Mice were rewarded or punished for licking a probe when the right visual signal was displayed (either horizontal or vertical stripes).

It’s not totally clear what the mice thought they were seeing, but based on their response to the light stimulation, it appears that they perceived it as the specific visual signal they’d been trained on — the stripes.

“Based on our experimental results, optogenetically-evoked percepts likely resembled corresponding visual percepts sufficiently to recruit the corresponding naturalistic visual-like neural dynamics and support robust and generalizable discrimination behavior,” they write.

Something that’s new about this study is that while in the past it was possible to influence the behavior of brain cells using light, it wasn’t possible to measure the effects this stimulation had on the animal’s perception.

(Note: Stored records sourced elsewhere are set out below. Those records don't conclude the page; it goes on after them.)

-- ==== Sys2Proof/Tests/Slice0.lean ====
section
/-! SUPPORT. Tests: the well-formedness check refuses ill-formed commands, worked values of the spec, and for every
statement with hypotheses a concrete case that meets them. -/

set_option maxRecDepth 20000

namespace Sys2Proof.Tests

open Sys2Proof Sys2Proof.Machine

/-! A small plant -/

/-- The label of a carrier: REL and a digit. -/
def reel (n : Nat) : Label := [0x52, 0x45, 0x4C, BitVec.ofNat 8 (0x30 + n)]

/-- The label of a container: BOX and a digit. -/
def box (n : Nat) : Label := [0x42, 0x4F, 0x58, BitVec.ofNat 8 (0x30 + n)]

/-- An active zone with a window, still stale. -/
def zoneOf (kind : ZoneKind) (base k : Nat) (gated : Bool) : Zone :=
  { Zone.cold with
    cfg := { Zone.cold.cfg with active := true, kind := kind, base := base, k := k, gated := gated }
    stale := true
    mode := .degraded
    eRate := 255 }

/-- The same zone with a reading, not stale, at given rates. -/
def freshZone (z : Zone) (e p : Nat) : Zone :=
  { z with
    stale := false, mode := .normal, countdown := 10, eRate := e, pRate := p, reading := some { temp := 230, hum := 40 } }

/-- The values of the class of 1.7. -/
def classFive : ClassValues := { limit := 7680, warn := 12, ceiling := 6400, bakeRequirement := 1920, bakeBudget := 2 }

/-- A FRESH carrier of class 1 under a parent. -/
def carrierOf (parent : Option Parent) (zone : Option Nat) (mode : ResMode) (packed : Bool) : Carrier :=
  newCarrier 1 0 packed 0 parent zone mode 0 0 none 0

/-- A container under a parent. -/
def boxOf (packed : Bool) (parent : Parent) (members : List Item) (subtree depth : Nat) : Container :=
  { packed := packed, parent := some parent, zone := some 0, members := members, subtree := subtree, depth := depth,
    inTransit := false, stamp := 1 }

/-- Floor zone 0, dry zone 1, oven zone 2 and a gated floor zone 3; five carriers and five containers. -/
def plant : State :=
  { State.reset with
    zones := [zoneOf .floor 0 8 false, zoneOf .dry 256 8 false, zoneOf .oven 512 8 false, zoneOf .floor 768 8 true]
    classes := [ClassRec.cold, { values := some classFive, inUse := 5, revisions := 0 }]
    carriers :=
      [(0, carrierOf (some (.place 0 5)) (some 0) .accrue false), (1, carrierOf none none .still true),
       (2, carrierOf (some (.place 1 256)) (some 1) .still true),
       (3, carrierOf (some (.container 1)) (some 0) .accrue false),
       (4, carrierOf (some (.container 4)) (some 0) .still false)]
    containers :=
      [(0, boxOf false (.place 0 7) [] 0 1), (1, boxOf false (.place 0 8) [.carrier 3] 1 1),
       (2, boxOf true (.place 0 9) [.container 3, .container 4] 1 1), (3, boxOf false (.container 2) [] 0 2),
       (4, boxOf false (.container 2) [.carrier 4] 1 2)]
    directory :=
      [(reel 0, .carrier 0), (reel 1, .carrier 1), (reel 2, .carrier 2), (reel 3, .carrier 3), (reel 4, .carrier 4),
       (box 0, .container 0), (box 1, .container 1), (box 2, .container 2), (box 3, .container 3),
       (box 4, .container 4)] }

/-- A batch record over the plant. -/
def batchOf (job : BatchJob) (walk carriers containers : List Nat) : Batch :=
  { number := 1, job := job, link := .host, total := walk.length + 1, done := 0, leftBehind := 0, walk := walk,
    carriers := carriers, containers := containers }

/-- The plant with one batch queued. -/
def running (b : Batch) : State := { plant with batches := [b] }

/-- The plant QUIESCED. -/
def quiescedPlant : State := { plant with quiesce := .quiesced }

This research suggests that not only can we influence an animal’s perception, but it can be done with great precision, down to just a few specific neurons.

Advocates of human brain hacking say that optogenetics could allow humans to enhance their central nervous systems by essentially creating new systems of neurotransmitters in their own brains that don’t interact with other existing systems. Since altered genes would require light to be activated, the chances (theoretically) would be low that they’d misfire.

A potential application for these new systems would be shining light on anxiety-involved neurons to help reduce anxiety. For now it’s just a dream, but this mouse study brings it a step closer to reality.

Abstract: Perceptual experiences may arise from neuronal activity patterns in mammalian neocortex. We probed mouse neocortex during visual discrimination using a red-shifted channelrhodopsin (ChRmine, discovered through structure-guided genome mining) alongside multiplexed multiphoton-holography (MultiSLM), achieving control of individually-specified neurons spanning large cortical volumes with millisecond precision. Stimulating a critical number of stimulus-orientation-selective neurons drove widespread recruitment of functionally-related neurons, a process enhanced by (but not requiring) orientation- discrimination task learning. Optogenetic targeting of orientation-selective ensembles elicited correct behavioral discrimination. Cortical layer specific-dynamics were apparent, as emergent neuronal activity asymmetrically propagated from layer-2/3 to layer-5, and smaller layer-5 ensembles were as effective as larger layer-2/3 ensembles in eliciting orientation discrimination behavior. Population dynamics emerging after optogenetic stimulation both correctly predicted behavior and resembled natural neural representations of visual stimuli.